Please count the lines in the entries below that include the word "instruction", and give only the number.

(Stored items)
>>>

-- ==== Sys2Proof/Machine/SeqEvents.lean ====
section
/-! DEFINITION. What happens in a core beside the issue of an instruction: the single issues of a record, results, data and
stores at their time, the ends of timed waits, and the bounds that trap (R28, R39, R46, R99, R103, R262, R281, R282). -/

namespace Sys2Proof.Machine

/-- What one single issue of a record does. -/
def singleOf (i : Instr) : RecProg → State → Res :=
  match i with
  | .ldx _ _ => tSingle .ldx
  | .stx _ _ => tSingle .stx
  | .cpx _ _ => tSingle .cpx
  | .mcx _ _ => tSingle .mcx
  | .gthx _ _ => tSingle .gthx
  | .sctx _ _ => tSingle .sctx
  | .bmx _ _ => tSingle .bmx
  | .scacc _ _ => tSingle .scacc
  | .zfx _ _ => tSingle .zfx
  | .wld _ _ => mSingle .wld
  | .mma _ _ => mSingle .mma
  | .gate _ _ => mSingle .gate
  | .adrn _ _ => mSingle .adrn
  | .asave _ _ => mSingle .asave
  | .aload _ _ => mSingle .aload
  | .vld _ _ => vMemSingle true .block
  | .vst _ _ => vMemSingle false .block
  | .vlds _ _ => vMemSingle true .strided
  | .vsts _ _ => vMemSingle false .strided
  | .vgath _ _ => vMemSingle true .indexed
  | .vscat _ _ => vMemSingle false .indexed
  | .vz _ _ => rndSingle .z
  | .vzacc _ _ => rndSingle .zacc
  | .vunif _ _ => rndSingle .unif
  | .vdrop _ _ => rndSingle .drop
  | _ => fun _ s => .ok s

/-- The next single issue of the record in progress (R39); it goes on while a YIELD holds its engine, since it has issued (R284). -/
def execRecordSingleIssue (core : Nat) (q : SeqId) (s : State) : Host.Outcome State Fault Refusal :=
  match onTurn s core q with
  | none => .next s
  | some t =>
    match t.me.prog with
    | none => .next s
    | some p => recordStep (singleOf p.instr) t

/-- Sequencer `q` of the task in a core's current bank is changed, and what has completed by that sends its tokens. -/
def onSeq (s : State) (core : Nat) (q : SeqId) (f : Seq → Seq) : State :=
  let b := s.bankOf core
  match s.task? core b with
  | none => s
  | some t => settle (s.setTask core b (some (t.setSeq q (f (t.seq q))))) core b q

def seqOf (s : State) (core : Nat) (q : SeqId) : Seq := ((s.task? core (s.bankOf core)).getD Task.reset).seq q

/-- Its latency has passed and its data is there (R363). -/
def resultReady (s : State) (p : Pend) : Bool := !p.produced && p.loads.isEmpty && p.since + p.lat ≤ s.mcc

/-- A result is in its register (R29, R363). -/
def execEngineResultWrite (core : Nat) (q : SeqId) (id : Nat) (s : State) : Host.Outcome State Fault Refusal :=
  event s ((seqOf s core q).pend.any (fun p => p.id == id && resultReady s p))
    (.next (onSeq s core q (fun u => { u with pend := u.pend.map (fun p => if p.id = id && resultReady s p then { p with produced := true } else p) })))

/-- The bytes at a place have become unreadable since the load was checked (R93, R344). -/
def placeBad (s : State) (p : Place) (n : Nat) : Bool :=
  match p with
  | .spad c off => spadBadIn s c off n
  | .hbm a => unreadable s a n
  | .tx _ => false

/-- A load that meets a word or a line in error has no effect: nothing more of it is read, nothing is written, and it sends no token. C stops at it. -/
def failLoad (t : Task) (q : SeqId) (p : Pend) : Task :=
  let u := t.seq q
  let u := { u with pend := u.pend.filter (fun x => x.id != p.id || x.due != p.due), flights := u.flights.filter (fun f => f.id != p.id) }
  let u := if q == .c then { u with pc := p.pc, seqno := u.seqno - 1 } else u
  ((t.seq q).flights.filter (fun f => f.id == p.id)).foldl (fun t f => dropFlight t q f) (t.setSeq q u)

/-- A piece of a load may be read on this cycle: a record of M or T that goes before it at the banks does so first (R124); the data of a timed load of
C comes within the ticks that it occupies, or not before its next issue, which misses (R260). -/
def loadNow (s : State) (core : Nat) (t : Task) (q : SeqId) (p : Pend) (l : LoadPiece) : Bool :=
  (!recordFirst s core t q || overdue s t.part) && !(q == .c && p.since + readBound core l ≤ s.mcc)

/-- A piece of a load is read (R96, R124, R293). -/
def execLoadDataArrival (core : Nat) (q : SeqId) (load : LoadAt) (s : State) : Host.Outcome State Fault Refusal :=
  let b := s.bankOf core
  match s.task? core b with
  | none => .next s
  | some t =>
    match ((t.seq q).pend.find? (fun p => p.isAt load)).bind (fun p => (p.loads[load.piece]?).map (fun l => (p, l))) with
    | none => .next s
    | some (p, l) =>
      event s (loadReady s core t q load && loadNow s core t q p l)
        (if placeBad s l.place l.len then takeTrap (s.setTask core b (some (failLoad t q p))) core b q.num .eccUncorrectable l.addr 0 p.pc.toNat
         else .next (onSeq (readPiece s core b q load) core q (fun u => u)))

/-- Store `n` of a sequencer is performed (R103, R139, R294). -/
def execStorePerformed (core : Nat) (q : SeqId) (n : Nat) (s : State) : Host.Outcome State Fault Refusal :=
  match s.task? core (s.bankOf core) with
  | none => .next s
  | some t =>
    match (t.seq q).stores[n]? with
    | none => .next s
    | some st =>
      event s (storeReady s core t q n && (!recordFirst s core t q || overdue s t.part))
        (.next (onSeq (performStore (served s t.part st.place) st) core q (fun u => { u with stores := u.stores.eraseIdx n })))

/-- GT has reached the target of a WAITT (R281). -/
def execWaittTargetReached (core : Nat) (s : State) : Host.Outcome State Fault Refusal :=
  waitingC s core (fun i t => match i with | .waitt y o => if t.me.wait.isSome then some (execWaitt y o t) else none | _ => none)

/-- DCC has reached the target of an ALIGN (R282). -/
def execAlignRelease (core : Nat) (s : State) : Host.Outcome State Fault Refusal :=
  waitingC s core (fun i t => match i with | .align y o => if t.me.wait.isSome then some (execAlign y o t) else none | _ => none)

/-- The first access of a timed sequencer that has reached its bound: the cycle of the bound, and the instruction's head parcel (R301). -/
def overdueAccess (s : State) (core : Nat) (t : Task) (q : SeqId) : Option (Nat × BitVec 48) :=
  let u := t.seq q
  if isTimed t u then ((accessDue s core (s.bankOf core) q u).filter (·.1 ≤ s.mcc)).head? else none

/-- The bound of R99 is reached. -/
def leaseOver (s : State) (w : Wait) : Bool := leaseWaits w && leaseAt s.myPart w ≤ s.gt

/-- A wait that has a bound of its own, which has been reached: it wins a tie with the watchdog (R99, R249, R255). -/
def boundWins (s : State) (w : Wait) : Bool :=
  leaseOver s w || (w.kind == 4 && (gapAt s w.addr).any (· ≤ s.gt)) || (collWaits w && collAt s.myPart w ≤ s.gt)

/-- The watchdog limit of a wait is reached (R262). -/
def watchdogOver (s : State) (w : Wait) : Bool := watched s.myPart w && watchdogAt s.myPart w ≤ s.mcc

/-- A sequencer of a core meets a fault of its timing or of its wait on this cycle. -/
def expires (s : State) (core : Nat) (q : SeqId) : Bool :=
  match onTurn s core q with
  | none => false
  | some t =>
    (nextDue t core q t.here).any (· < t.mcc) || (overdueAccess t core t.here q).isSome
      || (match t.me.wait with | some w => watchdogOver t w || boundWins t w | none => false)

/-- Of the sequencers of a task that meet a fault on one cycle the lowest id comes first (R335). -/
def firstToExpire (s : State) (core : Nat) (q : SeqId) : Bool :=
  !([SeqId.c, .t, .v, .m].any (fun k => k.num < q.num && expires s core k))

/-- A timed sequencer has not issued on its cycle, or an access of it has reached its bound (R28, R301). -/
def execSchedMiss (core : Nat) (q : SeqId) (s : State) : Host.Outcome State Fault Refusal :=
  match onTurn s core q with
  | none => .next s
  | some t =>
    let b := t.bankOf core
    match overdueAccess t core t.here q, nextDue t core q t.here with
    | some x, _ =>
      event s (firstToExpire s core q)
        (takeTrap (t.setHere (undoWait t.here q (trapCounts t.here q))) core b q.num .schedMiss (sinceAlign t.me x.1) 0 x.2.toNat)
    | none, some d =>
      let faddr := match curOp t with | .align g _ => g.toNat | _ => sinceAlign t.me d
      event s (d < t.mcc && firstToExpire s core q) (trapUndone t t.me.pc .schedMiss faddr 0)
    | none, none => .next s

/-- The watchdog (R262): every stall but the intended waits counts. -/
def execWatchdogStall (core : Nat) (q : SeqId) (s : State) : Host.Outcome State Fault Refusal :=
  match onTurn s core q with
  | none => .next s
  | some t =>
    match t.me.wait with
    | none => .next s
    | some w =>
      event s (watchdogOver t w && !boundWins t w && firstToExpire s core q) (trapUndone t t.me.pc .stall w.kind 0)

/-- What a record has sent of its single issue is forgotten: after LEASE_WAIT it is performed again from its start (R99). -/
def forgetSent (s : State) : State :=
  let clear (w : Wait) : Wait := { w with sent := 0 }
  s.setMe { s.me with prog := s.me.prog.map (fun p => { p with sent := 0, outs := [] }), wait := s.me.wait.map clear }

/-- A store has waited for its window for LEASEBOUND (R99). -/
def execLeaseWaitExpiry (core : Nat) (q : SeqId) (s : State) : Host.Outcome State Fault Refusal :=
  match onTurn s core q with
  | none => .next s
  | some t =>
    match t.me.wait with
    | none => .next s
    | some w => event s (leaseOver t w && firstToExpire s core q) (trapUndone (forgetSent t) t.me.pc .leaseWait w.addr 0)

/-- The head parcel at the PC has an opcode without a row (R46). -/
def execIllegalOpcode (core : Nat) (q : SeqId) (head : BitVec 32) (s : State) : Host.Outcome State Fault Refusal :=
  match onTurn s core q with
  | none => .next s
  | some t =>
    let r := fetchNow t core q
    if r.2 = some (.run (.illegalOpcode core q head)) then trapHere r.1 .illegalOpcode r.1.me.pc.toNat 0 else .next s

end Sys2Proof.Machine
end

<<<

WRITTEN ANSWER >>
2